The Saudi Electricity Company is funding and assisting Hany Al-Ansary, Associate Professor in Mechanical Engineering at King Saud University, and international collaborators with research into using red sand for heat transfer in particle receivers.
Al-Ansary, who holds 9 patents in this field, presented the Paper on the results of the red sand tests before an audience of the world’s top CSP research scientists at the 23rd SolarPACES Conference in Chile.
The utility plans the first ever commercial trial of particle receiver tower CSP in 2018.
Why particle receiver research matters
Particle receivers can attain temperatures almost twice as high as molten salts, yet hold stored heat just as as well.
“Molten salt is limited to around 565°C,” Al-Ansary said. “but depending on which type of particles, you can get much higher temperatures, up to 1,000°C. Our group worked on different containment structure designs, and with simple masonry materials and a well insulated tank, we reduced heat loss to under 1% per day, similar to molten salt.”

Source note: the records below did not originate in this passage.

-- ==== Sys2Proof/Machine/Flags.lean ====
section
/-! DEFINITION. Every computation of STATUS bits, and the words that STATUS and CONFIG read as
(10_state.md R22, R25; 60_exceptions.md R151, R153). -/

namespace Sys2Proof.Machine

/-- The value of STATUS.ERRCODE for a cause (R151). -/
def ErrorCode.code : ErrorCode → BitVec 4
  | .zeroModulus => 1
  | .zeroWorkers => 2
  | .illegalCmd => 3
  | .badConfig => 4

/-- Acceptance of MODMUL or MODEXP (40_modmul.md R92, 41_modexp.md R105); OVR unchanged. -/
def Status.accepted (st : Status) : Status :=
  { st with busy := true, done := false, err := false, errcode := 0 }

/-- Completion (40_modmul.md R93, 42_reduction.md R133). -/
def Status.completed (st : Status) : Status :=
  { st with busy := false, done := true }

/-- CLEAR (43_control.md R140). -/
def Status.cleared (st : Status) : Status :=
  { st with done := false, err := false, errcode := 0, ovr := false }

/-- Error entry (60_exceptions.md R153); BUSY and OVR unchanged. -/
def Status.failed (st : Status) (c : ErrorCode) : Status :=
  { st with err := true, errcode := c.code, done := false }

/-- Overrun (43_control.md R144). -/
def Status.overran (st : Status) : Status :=
  { st with ovr := true }

/-- What STATUS reads as (43_control.md R142): ERRCODE, OVR, ERR, DONE, BUSY below 56 zero bits. -/
def Status.toWord (st : Status) : Word :=
  (0 : BitVec 56) ++ st.errcode ++ BitVec.ofBool st.ovr ++ BitVec.ofBool st.err ++ BitVec.ofBool st.done
    ++ BitVec.ofBool st.busy

/-- What CONFIG reads as (R142): PART above W, 0 above both. -/
def ConfigReg.toWord (c : ConfigReg) : Word := (0 : BitVec 54) ++ c.part ++ c.w

/-- What a write stores in CONFIG (R25, R143): bits [9:0] as written. -/
def ConfigReg.ofWord (v : Word) : ConfigReg :=
  { w := v.extractLsb' 0 8, part := v.extractLsb' 8 2 }

end Sys2Proof.Machine
end

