@[simp] theorem State.setEng_status (s : State) (v : Eng) : (s.setEng v).status = s.status := rfl
@[simp] theorem State.setEng_config (s : State) (v : Eng) : (s.setEng v).config = s.config := rfl
@[simp] theorem State.setEng_caps (s : State) (v : Eng) : (s.setEng v).caps = s.caps := rfl
@[simp] theorem State.setEng_opa (s : State) (v : Eng) : (s.setEng v).opa = s.opa := rfl
@[simp] theorem State.setEng_opb (s : State) (v : Eng) : (s.setEng v).opb = s.opb := rfl
@[simp] theorem State.setEng_mod (s : State) (v : Eng) : (s.setEng v).mod = s.mod := rfl
@[simp] theorem State.setEng_result (s : State) (v : Eng) : (s.setEng v).result = s.result := rfl
@[simp] theorem State.setEng_lat (s : State) (v : Eng) : (s.setEng v).lat = s.lat := rfl
@[simp] theorem State.setEng_eng (s : State) (v : Eng) : (s.setEng v).eng = v := rfl
@[simp] theorem State.setEng_lanes (s : State) (v : Eng) : (s.setEng v).lanes = s.lanes := rfl
@[simp] theorem State.setEng_acc (s : State) (v : Eng) : (s.setEng v).acc = s.acc := rfl
@[simp] theorem State.setEng_errlog (s : State) (v : Eng) : (s.setEng v).errlog = s.errlog := rfl
@[simp] theorem State.setEng_ovrlog (s : State) (v : Eng) : (s.setEng v).ovrlog = s.ovrlog := rfl
@[simp] theorem State.setEng_script (s : State) (v : Eng) : (s.setEng v).script = s.script := rfl
@[simp] theorem State.setEng_scriptPos (s : State) (v : Eng) : (s.setEng v).scriptPos = s.scriptPos := rfl
@[simp] theorem State.setEng_trace (s : State) (v : Eng) : (s.setEng v).trace = s.trace := rfl
@[simp] theorem State.setEng_turns (s : State) (v : Eng) : (s.setEng v).turns = s.turns := rfl
@[simp] theorem State.setEng_draws (s : State) (v : Eng) : (s.setEng v).draws = s.draws := rfl

@[simp] theorem State.setLanes_status (s : State) (v : List Lane) : (s.setLanes v).status = s.status := rfl
@[simp] theorem State.setLanes_config (s : State) (v : List Lane) : (s.setLanes v).config = s.config := rfl
@[simp] theorem State.setLanes_caps (s : State) (v : List Lane) : (s.setLanes v).caps = s.caps := rfl
@[simp] theorem State.setLanes_opa (s : State) (v : List Lane) : (s.setLanes v).opa = s.opa := rfl
@[simp] theorem State.setLanes_opb (s : State) (v : List Lane) : (s.setLanes v).opb = s.opb := rfl
@[simp] theorem State.setLanes_mod (s : State) (v : List Lane) : (s.setLanes v).mod = s.mod := rfl
@[simp] theorem State.setLanes_result (s : State) (v : List Lane) : (s.setLanes v).result = s.result := rfl
@[simp] theorem State.setLanes_lat (s : State) (v : List Lane) : (s.setLanes v).lat = s.lat := rfl
@[simp] theorem State.setLanes_eng (s : State) (v : List Lane) : (s.setLanes v).eng = s.eng := rfl
@[simp] theorem State.setLanes_lanes (s : State) (v : List Lane) : (s.setLanes v).lanes = v := rfl
@[simp] theorem State.setLanes_acc (s : State) (v : List Lane) : (s.setLanes v).acc = s.acc := rfl
@[simp] theorem State.setLanes_errlog (s : State) (v : List Lane) : (s.setLanes v).errlog = s.errlog := rfl
@[simp] theorem State.setLanes_ovrlog (s : State) (v : List Lane) : (s.setLanes v).ovrlog = s.ovrlog := rfl
@[simp] theorem State.setLanes_script (s : State) (v : List Lane) : (s.setLanes v).script = s.script := rfl
@[simp] theorem State.setLanes_scriptPos (s : State) (v : List Lane) : (s.setLanes v).scriptPos = s.scriptPos := rfl
@[simp] theorem State.setLanes_trace (s : State) (v : List Lane) : (s.setLanes v).trace = s.trace := rfl
@[simp] theorem State.setLanes_turns (s : State) (v : List Lane) : (s.setLanes v).turns = s.turns := rfl
@[simp] theorem State.setLanes_draws (s : State) (v : List Lane) : (s.setLanes v).draws = s.draws := rfl

@[simp] theorem State.setAcc_status (s : State) (v : Word) : (s.setAcc v).status = s.status := rfl
@[simp] theorem State.setAcc_config (s : State) (v : Word) : (s.setAcc v).config = s.config := rfl
@[simp] theorem State.setAcc_caps (s : State) (v : Word) : (s.setAcc v).caps = s.caps := rfl
@[simp] theorem State.setAcc_opa (s : State) (v : Word) : (s.setAcc v).opa = s.opa := rfl
@[simp] theorem State.setAcc_opb (s : State) (v : Word) : (s.setAcc v).opb = s.opb := rfl
@[simp] theorem State.setAcc_mod (s : State) (v : Word) : (s.setAcc v).mod = s.mod := rfl
@[simp] theorem State.setAcc_result (s : State) (v : Word) : (s.setAcc v).result = s.result := rfl
@[simp] theorem State.setAcc_lat (s : State) (v : Word) : (s.setAcc v).lat = s.lat := rfl
@[simp] theorem State.setAcc_eng (s : State) (v : Word) : (s.setAcc v).eng = s.eng := rfl
@[simp] theorem State.setAcc_lanes (s : State) (v : Word) : (s.setAcc v).lanes = s.lanes := rfl
@[simp] theorem State.setAcc_acc (s : State) (v : Word) : (s.setAcc v).acc = v := rfl
@[simp] theorem State.setAcc_errlog (s : State) (v : Word) : (s.setAcc v).errlog = s.errlog := rfl
@[simp] theorem State.setAcc_ovrlog (s : State) (v : Word) : (s.setAcc v).ovrlog = s.ovrlog := rfl
@[simp] theorem State.setAcc_script (s : State) (v : Word) : (s.setAcc v).script = s.script := rfl
@[simp] theorem State.setAcc_scriptPos (s : State) (v : Word) : (s.setAcc v).scriptPos = s.scriptPos := rfl
@[simp] theorem State.setAcc_trace (s : State) (v : Word) : (s.setAcc v).trace = s.trace := rfl
@[simp] theorem State.setAcc_turns (s : State) (v : Word) : (s.setAcc v).turns = s.turns := rfl
@[simp] theorem State.setAcc_draws (s : State) (v : Word) : (s.setAcc v).draws = s.draws := rfl

@[simp] theorem State.setErrlog_status (s : State) (v : List ErrorCode) : (s.setErrlog v).status = s.status := rfl
@[simp] theorem State.setErrlog_config (s : State) (v : List ErrorCode) : (s.setErrlog v).config = s.config := rfl
@[simp] theorem State.setErrlog_caps (s : State) (v : List ErrorCode) : (s.setErrlog v).caps = s.caps := rfl
@[simp] theorem State.setErrlog_opa (s : State) (v : List ErrorCode) : (s.setErrlog v).opa = s.opa := rfl
@[simp] theorem State.setErrlog_opb (s : State) (v : List ErrorCode) : (s.setErrlog v).opb = s.opb := rfl
@[simp] theorem State.setErrlog_mod (s : State) (v : List ErrorCode) : (s.setErrlog v).mod = s.mod := rfl
@[simp] theorem State.setErrlog_result (s : State) (v : List ErrorCode) : (s.setErrlog v).result = s.result := rfl
@[simp] theorem State.setErrlog_lat (s : State) (v : List ErrorCode) : (s.setErrlog v).lat = s.lat := rfl
@[simp] theorem State.setErrlog_eng (s : State) (v : List ErrorCode) : (s.setErrlog v).eng = s.eng := rfl
@[simp] theorem State.setErrlog_lanes (s : State) (v : List ErrorCode) : (s.setErrlog v).lanes = s.lanes := rfl
@[simp] theorem State.setErrlog_acc (s : State) (v : List ErrorCode) : (s.setErrlog v).acc = s.acc := rfl
@[simp] theorem State.setErrlog_errlog (s : State) (v : List ErrorCode) : (s.setErrlog v).errlog = v := rfl
@[simp] theorem State.setErrlog_ovrlog (s : State) (v : List ErrorCode) : (s.setErrlog v).ovrlog = s.ovrlog := rfl
@[simp] theorem State.setErrlog_script (s : State) (v : List ErrorCode) : (s.setErrlog v).script = s.script := rfl
@[simp] theorem State.setErrlog_scriptPos (s : State) (v : List ErrorCode) : (s.setErrlog v).scriptPos = s.scriptPos := rfl
@[simp] theorem State.setErrlog_trace (s : State) (v : List ErrorCode) : (s.setErrlog v).trace = s.trace := rfl
@[simp] theorem State.setErrlog_turns (s : State) (v : List ErrorCode) : (s.setErrlog v).turns = s.turns := rfl
@[simp] theorem State.setErrlog_draws (s : State) (v : List ErrorCode) : (s.setErrlog v).draws = s.draws := rfl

High temperatures increase efficiency, making particle receivers a good fit with high efficiency supercritical CO2 air Brayton power cycles.

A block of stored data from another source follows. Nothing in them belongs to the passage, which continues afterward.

-- ==== Sys2Proof/Tests/Slice0.lean ====
section
/-! SUPPORT. The model's own tests (each expected value is the spec's: its vectors of 95_test_vectors.md or an
example of the rule named), the well-formedness smoke tests, and a witness for the hypotheses of every
obligation that has some. -/

open Sys2Proof Sys2Proof.Machine

namespace Sys2Proof.Tests

/-! Small states. -/

/-- An idle block with the given number of lanes. -/
def fitted (n : Nat) : State :=
  { State.reset with caps := BitVec.ofNat 8 n, lanes := List.replicate n Lane.atReset }

/-- An idle block of 8 lanes with operands, modulus and CONFIG written. -/
def loaded (a b m : Word) (w : BitVec 8) (part : BitVec 2) : State :=
  { fitted 8 with opa := a, opb := b, mod := m, config := { w := w, part := part } }

/-- A block of 8 lanes whose STATUS has the given bits. -/
def withStatus (busy done err ovr : Bool) (code : BitVec 4) : State :=
  { fitted 8 with status := { busy := busy, done := done, err := err, ovr := ovr, errcode := code } }

/-- The STATUS of a block in which a command runs. -/
def busyStatus : Status := { busy := true, done := false, err := false, ovr := false, errcode := 0 }

/-- A block of 8 lanes that runs a MODMUL. -/
def multiplying (a b m : Word) : State :=
  { fitted 8 with
    status := busyStatus, eng := .mul
    lat := { Latches.atReset with cmd := .modmul, a := a, b := b, m := m } }

/-- A block that runs 5^e mod 19 on the given lanes, striped, all its lanes in use. -/
def running (e : Word) (lanes : List Lane) (acc : Word) : State :=
  { fitted lanes.length with
    status := busyStatus, eng := .exp, lanes := lanes, acc := acc
    lat := { cmd := .modexp, a := 5, b := e, m := 19, w := BitVec.ofNat 8 lanes.length, part := 0, sets := [] } }

/-- The answer is a next state that passes the check. -/
def nextIs (r : Result) (check : State → Bool) : Bool :=
  match r with
  | .next s => check s
  | .fault _ | .refused _ => false

/-- The answer is this fault. -/
def faultIs (r : Result) (f : Fault) : Bool :=
  match r with
  | .fault g => decide (g = f)
  | .next _ | .refused _ => false

/-- The state of an answer (the given one where it is none). -/
def stateOf (r : Result) (s : State) : State :=
  match r with
  | .next t => t
  | .fault _ | .refused _ => s

/-- What a step answers is a next state. -/
theorem next_stateOf {r : Result} {s : State} (h : nextIs r (fun _ => true) = true) : r = .next (stateOf r s) := by
  cases r <;> simp [nextIs, stateOf] at *

/-! Well-formedness: a good script, and for each check one that it refuses. -/

theorem test_wellFormed_polling_script :
    scriptWellFormed (Pseudo.expand (.modexpOf (.num 5) (.num 117) (.num 19) 0)) = true := by decide
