-- ==== Sys2Proof/Syntax.lean ====
section
/-! DEFINITION. The micro-operations: one constructor per row of spec/opcode_table.json (spec/30_encoding.md R73). No operation has an
operand field (R71); what each reads is fixed by R74. -/

namespace Sys2Proof

/-- The 22 micro-operations of the opcode map (R73). -/
inductive Instr where
  /-- `RESET`: lifecycle: the power-on reset (R83). -/
  | reset
  /-- `VALIDATE`: lifecycle: check the profile, compute ON_US (R92). -/
  | validate
  /-- `DRAW_ROLL`: lifecycle: draw a rolling code (R94). -/
  | drawRoll
  /-- `FB_CLEAR`: zero the frame buffer (R101). -/
  | fbClear
  /-- `FB_HDR`: preamble and sync (R102). -/
  | fbHdr
  /-- `FB_ID`: sensor id and channel (R104). -/
  | fbId
  /-- `FB_ROLL`: rolling code and battery flag (R106). -/
  | fbRoll
  /-- `FB_SENS_UV`: sensor nibbles, kind UV (R111). -/
  | fbSensUv
  /-- `FB_SENS_WIND`: sensor nibbles, kind WIND (R112). -/
  | fbSensWind
  /-- `FB_SENS_TH`: sensor nibbles, kind TH (R113). -/
  | fbSensTh
  /-- `FB_SENS_RAIN`: sensor nibbles, kind RAIN (R114). -/
  | fbSensRain
  /-- `CK_SUM`: additive checksum (R123). -/
  | ckSum
  /-- `CK_CRC`: CRC-8 (R125). -/
  | ckCrc
  /-- `CK_STORE`: store both checksums (R127). -/
  | ckStore
  /-- `ENC_START`: start of the line encoding (R140). -/
  | encStart
  /-- `ENC_FIRST`: first phase of a bit (R141). -/
  | encFirst
  /-- `ENC_SECOND`: second phase of a bit (R142). -/
  | encSecond
  /-- `ENC_END`: end of the line encoding (R143). -/
  | encEnd
  /-- `SCH_TICK`: accept a one-second tick (R149). -/
  | schTick
  /-- `SCH_EVAL`: fire or not (R150). -/
  | schEval
  /-- `SCH_DONE`: the transmission is over (R152). -/
  | schDone
  /-- `DBG_LOG`: hand over the debug record (R168). -/
  | dbgLog
  deriving DecidableEq, Repr, Inhabited

/-- Every micro-operation, in the order of the opcode map (R73). -/
def Instr.all : List Instr :=
  [.reset, .validate, .drawRoll] ++ [.fbClear, .fbHdr, .fbId, .fbRoll, .fbSensUv, .fbSensWind, .fbSensTh, .fbSensRain] ++
  [.ckSum, .ckCrc, .ckStore] ++ [.encStart, .encFirst, .encSecond, .encEnd] ++ [.schTick, .schEval, .schDone] ++ [.dbgLog]

/-- The four `FB_SENS_*` operations, by the kind they belong to (R75). -/
def Instr.sensOf : Kind → Instr
  | .uv => .fbSensUv
  | .wind => .fbSensWind
  | .th => .fbSensTh
  | .rain => .fbSensRain

end Sys2Proof
end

High temperatures enable CSP to replace fossil fuels in thermochemical processes like splitting water (H2O) to extract hydrogen (H2) at 800°C or make carbon-neutral solar fuels like the fuel airplanes use at 1,300°C.
Tower CSP with thermal energy storage is key to a carbon-constrained future because thermally stored solar can cut the use of natural gas plants for flexible on-demand electricity generation. Particle receiver technology can help this happen.
Researchers have investigated many materials able to achieve these targets. The advantage of sand is cost. Each particle receiver plant would cycle thousands of tons of sand through its system.
“We’re excited about sand because it doesn’t matter how much you need, the cost is almost nothing,” he pointed out. At scale, some materials, particularly engineered particles, could become a considerable fraction of initial costs. “When you are talking about thousands of tons of an engineered material, at some point, that becomes prohibitive.”
How a particle receiver works
Falling particle receiver technology makes it possible to nearly double today’s power tower temperatures to 1,000°C.
At a 20 MW scale, the receiver aperture in the tower would be about 10 meters wide by 10 meters tall and sand would be fed from the hopper to fall in a 3 cm thick curtain through a 10 meter wide slot, exposing the sand particles to the heat of hundreds of “suns” of intensely focused sunlight from a solar field of mirrors focused on the receiver.
Unlike storage tanks in molten salt CSP, hot and cold storage tanks would be stacked right inside the receiver tower along with the heat exchanger, so there is much less pumping of storage material, reducing parasitic costs.
The 100 meter tall tower would be about 30 meters in diameter with the storage tanks stacked vertically inside. The cold tank would be half way up the tower, “so we only need to lift the particles from the middle to the top to heat them.”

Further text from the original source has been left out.